A agência de notícias argentina Telam informou que "milhares de jovens" portenhos participarão do encontro no Rio. Eles partiram da capital Buenos Aires "com bandeiras argentinas, chimarrões e violões para amenizar as longas horas de viagem". A agência pública também informa que parte do grupo deve participar de um encontro com jovens de favelas brasileiras.
Já a agência portuguesa Lusa ressalta que o papa chega ao Brasil em um momento "em que as manifestações no maior país católico do mundo preocupam as autoridades nacionais", referindo-se aos recentes protestos no país, quando a população foi às ruas cobrar, principalmente, maior rigor no combate à corrupção e melhorias nos serviços públicos. A Lusa destaca ainda que a jornada ocorre em um período de "forte declínio no número de católicos no país" e informa que até domingo, o papa vai presidir várias celebrações, entre as quais uma missa campal que deve contar com 1,5 milhão de pessoas, vindas de todo o mundo.

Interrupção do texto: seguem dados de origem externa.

theorem HwWindow.Refines.tailBadOf_eq {h : HwWindow} {u : UnpackRun} (hr : h.Refines u) :
    tailBadOf u.win = (h.dead || decide (8 ≤ h.win.length) || h.win.contains true) := by
  cases hdead : h.dead with
  | false => rw [hr.live hdead, tailBadOf, Bool.false_or]
  | true =>
    obtain ⟨-, hlen⟩ := hr.full hdead
    rw [tailBadOf_iff.2 (.inl (by omega)), Bool.true_or, Bool.true_or]

/-- Settles O37: the empty windows agree, and every bit keeps the refinement. -/
theorem hardwareWindowRefines : Obligations.HardwareWindowRefines := by
  intro s hkeys hfit
  obtain ⟨u, hrun, hr⟩ := HwWindow.Refines.stream hkeys s.srcBits
    (h := { win := [], dead := false, out := [] }) (u := ⟨[], []⟩) ⟨rfl, fun _ => rfl, nofun⟩ 0 hfit
  exact ⟨_, exec_unpack_of_stream hrun, rfl, (unpacked_dstBytes u s).trans hr.out, hr.tailNeOf_eq, hr.tailBadOf_eq⟩

end Sys2Proof.Machine
end

section
/-! PROOF. COMPRESS and then DECOMPRESS (45_bit_unpacker.md R197): a host program's command with and without a fault,
what the five commands of COMPRESS leave when none of them faults, and why the two of DECOMPRESS undo it. -/

namespace Sys2Proof.Machine

/-! ### A command of a host program that may fault (R205, R206, R222, R223) -/

/-- Every command but GENCODE answers a next state, whatever the block holds. -/
theorem exists_exec_next {i : Instr} (hi : i ≠ .gencode) (s : State) : ∃ t, exec i s = .next t := by
  cases i with
  | gencode => exact absurd rfl hi
  | nop | count | build | reset => exact ⟨_, rfl⟩
  | pack =>
    cases hrun : packStream s.capDst s.code s.srcBytes with
    | ok p => exact ⟨_, execPack_ok hrun⟩
    | error e => exact ⟨_, execPack_error hrun⟩
  | serialize =>
    cases hrun : serializeFrom s.capTbl [] (bySymbol s.code) with
    | ok out => exact ⟨_, execSerialize_ok hrun⟩
    | error e => exact ⟨_, execSerialize_error hrun⟩
  | loadtbl =>
    cases hrun : parseTable 0 .atSymbol [] s.tblBytes with
    | ok dt => exact ⟨_, execLoadtbl_ok hrun⟩
    | error e => exact ⟨_, execLoadtbl_error hrun⟩
  | unpack =>
    cases hrun : unpackBytes s.capDst s.dt 0 UnpackRun.start s.srcBytes with
    | ok u => exact ⟨_, execUnpack_ok hrun⟩
    | error e => exact ⟨_, execUnpack_error hrun⟩

theorem CommandResult.pending_eq {i : Instr} {s t : State} (h : CommandResult s i t) : t.pending = s.pending := by
  cases h <;> rfl

theorem CommandResult.busy_eq_false {i : Instr} {s t : State} (h : CommandResult s i t) : t.status.busy = false := by
  cases h <;> rfl

/-- In the fault state the host's write and the engine's move leave the block as it is (R223). -/
theorem core_run_command_faulted {i : Instr} {s : State} {rest : List Event} (hi : i ≠ .reset)
    (hb : s.status.busy = false) (herr : s.status.err = true)
    (hp : s.pending = .access (.write32 0x00004#19 (encode i)) :: .engine :: rest) (n : Nat) :
    Sys2Proof.core.run (n + 2) s = Sys2Proof.core.run n { s with pending := rest, reply := .ok } := by
  have hwrite : step s = .next { s with pending := .engine :: rest, reply := .ok } := by
    rw [step_writeCmd hp, presentCommand, if_neg (by simp [hb]), decode_encode]
    cases i with
    | reset => exact absurd rfl hi
    | _ => simp [herr]
  have hengine : step { s with pending := .engine :: rest, reply := .ok } =
      .next { s with pending := rest, reply := .ok } := by
    change engineStep { s with pending := rest, reply := .ok } = _
    rw [engineStep, if_neg (by simp [hb])]
  rw [core_run_next hwrite, core_run_next hengine]

/-- The run of command `i` of a host program from `s` to `t`, the commands `is` still to come. Where it ends without
a fault there was none before, and the command was accepted and gave its result. -/
structure CommandRun (i : Instr) (is : List Instr) (s t : State) : Prop where
  run : ∀ n, Sys2Proof.core.run (n + 2) s = Sys2Proof.core.run n t
  idle : t.status.busy = false
  pending : t.pending = runScript is
  clean : t.status.err = false → s.status.err = false ∧ CommandResult (accepted i (runScript is) s) i t

theorem exists_commandRun {i : Instr} {is : List Instr} {s : State} (hi : i ≠ .reset) (hb : s.status.busy = false)
    (hp : s.pending = runScript (i :: is))
    (hexec : s.status.err = false → ∃ t, exec i (accepted i (runScript is) s) = .next t) :
    ∃ t, CommandRun i is s t := by
  cases herr : s.status.err with
  | false =>
    obtain ⟨t, ht⟩ := hexec herr
    have hres := commandResult_of_exec ht
    exact ⟨t, core_run_command hi hb herr hp ht, hres.busy_eq_false, hres.pending_eq, fun _ => ⟨herr, hres⟩⟩
  | true =>
    refine ⟨_, core_run_command_faulted hi hb herr hp, hb, rfl, fun hclean => ?_⟩
    exact absurd (herr.symm.trans hclean) nofun

theorem exists_commandRun_of_ne_gencode {i : Instr} {is : List Instr} {s : State} (hi : i ≠ .reset)
    (hgencode : i ≠ .gencode) (hb : s.status.busy = false) (hp : s.pending = runScript (i :: is)) :
    ∃ t, CommandRun i is s t :=
  exists_commandRun hi hb hp fun _ => exists_exec_next hgencode _

/-! ### What COMPRESS leaves (R97) -/

theorem treeInv_of_build {s t : State} (h : CommandResult s .build t) : TreeInv t := by
  cases h
  exact treeInv_built s

theorem TreeInv.codeInv_of_gencode {s t : State} (hs : TreeInv s) (h : CommandResult s .gencode t) : CodeInv t := by
  obtain ⟨u, hu⟩ := hs.gencoded
  obtain rfl : t = u := Host.Outcome.next.inj (h.exec_eq.symm.trans hu.exec_eq)
  exact hu.inv

/-- PACK's loop answers only when every byte has a code (R154). -/
theorem isSome_of_packBytes_ok {cap : Nat} {code : CodeTable} {bs : List Byte} {i : Nat} {p p' : PackRun}
    (h : packBytes cap code i p bs = .ok p') : ∀ b ∈ bs, (codeOf code b).isSome = true := by
  induction bs generalizing i p with
  | nil => simp
  | cons b bs ih =>
    rw [packBytes] at h
    cases hcode : codeOf code b with
    | none => simp [hcode] at h
    | some bits =>
      simp only [hcode] at h
      cases hrun : packCode cap i p bits with
      | error e => simp [hrun] at h
      | ok q =>
        simp only [hrun] at h
        exact List.forall_mem_cons.2 ⟨by simp [hcode], ih h⟩

/-- A stream that PACK answers holds the codes of all bytes, and fewer than 8 zeros behind them (R151 to R153). -/
theorem packStream_eq_ok {cap : Nat} {code : CodeTable} {bs : List Byte} {p : PackRun}
    (h : packStream cap code bs = .ok p) :
    (∀ b ∈ bs, (codeOf code b).isSome = true) ∧ ∃ pad, pad < 8 ∧
      p.out.flatMap byteBits = streamBits code bs ++ List.replicate pad false ∧
      p.total = (streamBits code bs).length := by
  rw [packStream] at h
  cases hrun : packBytes cap code 0 PackRun.start bs with
  | error e => simp [hrun] at h
  | ok q =>
    simp only [hrun] at h
    have hfinish := packFinish_spec (n := bs.length) (packBytes_holds (PackHolds.start cap) hrun)
    rw [h] at hfinish
    split at hfinish
    · obtain ⟨p', pad, hp, hpad, hbits, -, htotal⟩ := hfinish
      cases hp
      exact ⟨isSome_of_packBytes_ok hrun, pad, hpad, hbits, htotal⟩
    · cases hfinish

/-- A table that SERIALIZE answers holds the records of all valid entries (R165). -/
theorem serializeFrom_eq_ok {cap : Nat} {es : List (Byte × Option Bits)} {out r : List Byte}
    (h : serializeFrom cap out es = .ok r) : r = out ++ tableText (validOf es) := by
  induction es generalizing out with
  | nil => cases h; simp [validOf]
  | cons e es ih =>
    obtain ⟨sym, _ | bits⟩ := e
    · exact ih h
    · rw [serializeFrom] at h
      split at h
      · cases h
      · rw [ih h]
        have hvalid : validOf ((sym, some bits) :: es) = (sym, bits) :: validOf es := rfl
        simp [hvalid]

/-- `t` holds what COMPRESS makes of the bytes `src` when none of its commands faults: a table of codes with the
invariant of R145 to R147, the packed stream of `src` with it in DST, and its text in TBL. -/
structure Compressed (src : List Byte) (t : State) : Prop where
  inv : CodeInv t
  codes : ∀ b ∈ src, (codeOf t.code b).isSome = true
  stream : ∃ pad, pad < 8 ∧ t.dstBytes.flatMap byteBits = streamBits t.code src ++ List.replicate pad false
  bits : t.packBits = (streamBits t.code src).length
  table : t.tblBytes = tableText (validEntries t.code)

/-- PACK and SERIALIZE, both without a fault, from a table of codes with its invariant. -/
theorem CodeInv.compressed {s t u : State} {es es' : List Event} (hs : CodeInv s)
    (hpack : CommandResult (accepted .pack es s) .pack t) (ht : t.status.err = false)
    (hserialize : CommandResult (accepted .serialize es' t) .serialize u) (hu : u.status.err = false) :
    Compressed s.srcBytes u := by
  cases hpack with
  | packFault e hrun => cases ht
  | pack p hrun =>
    cases hserialize with
    | serializeFault e hrun' => cases hu
    | serialize out hrun' =>
      obtain ⟨hcodes, pad, hpad, hbits, htotal⟩ := packStream_eq_ok hrun
      have hout : out = tableText (validEntries s.code) := serializeFrom_eq_ok hrun'
      refine ⟨hs.of_eq rfl rfl, hcodes, ⟨pad, hpad, ?stream⟩, htotal, (State.tblBytes_of_ofBytes rfl rfl).trans hout⟩
      case stream => rw [State.dstBytes_of_ofBytes (out := p.out) rfl rfl]; exact hbits

/-- COMPRESS from an idle block comes to an end, in the fault state or with its stream and its table. -/
theorem exists_compressed {s : State} (hb : s.status.busy = false) :
    ∃ t, Sys2Proof.core.run 10 { s with pending := runScript compressCommands } = .next t ∧
      (t.status.err = false → Compressed s.srcBytes t) := by
  obtain ⟨s₁, hcount⟩ := exists_commandRun_of_ne_gencode (i := .count) (is := [.build, .gencode, .pack, .serialize])
    (s := { s with pending := runScript compressCommands }) nofun nofun hb rfl
  obtain ⟨s₂, hbuild⟩ := exists_commandRun_of_ne_gencode (i := .build) nofun nofun hcount.idle hcount.pending
  have htree (herr : s₂.status.err = false) : TreeInv (accepted .gencode (runScript [.pack, .serialize]) s₂) :=
    (treeInv_of_build (hbuild.clean herr).2).of_eq rfl rfl rfl
  obtain ⟨s₃, hgencode⟩ := exists_commandRun (i := .gencode) nofun hbuild.idle hbuild.pending fun herr =>
    (htree herr).gencoded.imp fun _ h => h.exec_eq
  obtain ⟨s₄, hpack⟩ := exists_commandRun_of_ne_gencode (i := .pack) nofun nofun hgencode.idle hgencode.pending
  obtain ⟨s₅, hserialize⟩ := exists_commandRun_of_ne_gencode (i := .serialize) nofun nofun hpack.idle hpack.pending
  refine ⟨s₅, ?run, fun err₅ => ?compressed⟩
  case run => rw [hcount.run, hbuild.run, hgencode.run, hpack.run, hserialize.run]; rfl
  case compressed =>
    obtain ⟨err₄, resSerialize⟩ := hserialize.clean err₅
    obtain ⟨err₃, resPack⟩ := hpack.clean err₄
    obtain ⟨err₂, resGencode⟩ := hgencode.clean err₃
    obtain ⟨err₁, resBuild⟩ := hbuild.clean err₂
    obtain ⟨-, resCount⟩ := hcount.clean err₁
    have hsrc : s₃.srcBytes = s.srcBytes := calc
      s₃.srcBytes = s₂.srcBytes := resGencode.srcBytes_eq nofun
      _ = s₁.srcBytes := resBuild.srcBytes_eq nofun
      _ = s.srcBytes := resCount.srcBytes_eq nofun
    rw [← hsrc]
    exact ((htree err₂).codeInv_of_gencode resGencode).compressed resPack err₄ resSerialize err₅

Na BBC Brasil, o destaque foi a "dupla missão" que o pontífice terá pela frente: tentar conter o crescimento das denominações evangélicas pentecostais e arrebanhar fiéis afastados da Igreja Católica que, em número cada vez maior, se declaram "sem religião". Segundo a agência, a tarefa é especialmente desafiadora no Rio de Janeiro, já que "a cidade, que apresenta uma das menores proporções de católicos entre as capitais brasileiras, reflete, em maior grau, a crise por que passa o catolicismo no país".
Em sua conta na rede social Twitter (@pontifex), o papa expressou hoje a alegria por viajar ao Rio de Janeiro para participar da jornada. "Chego ao Rio daqui a algumas horas e meu coração está cheio de alegria porque em pouco tempo estarei com vocês para celebrar a 28ª JMJ", disse.
De acordo com autoridades, são esperados 800 mil turistas para a jornada, considerado o maior encontro internacional de jovens católicos. O ápice do evento deve ser a encenação da Via Sacra, na orla de Copacabana, na sexta-feira (26), e a missa de encerramento do evento em Guaratiba, no domingo (28). São esperadas mais de 1,5 milhão de pessoas nos eventos com o papa. A agenda do pontífice no país inclui ainda visita a comunidade pobre no Rio e ao Santuário Nacional de Nossa Senhora Aparecida, em São Paulo.
Mais de 20 mil agentes e militares vão trabalhar na defesa e na segurança pública, durante o evento, sendo que 40 homens da Polícia Federal acompanharão Francisco em todos os compromissos no Brasil. Do total de militares, cerca de 7 mil homens do Exército farão a segurança em Guaratiba, na zona oeste. No Campo da Fé (Campus Fidei), os militares não vão carregar nenhum tipo de arma, mas podem abordar e retirar quem se comportar de maneira ofensiva.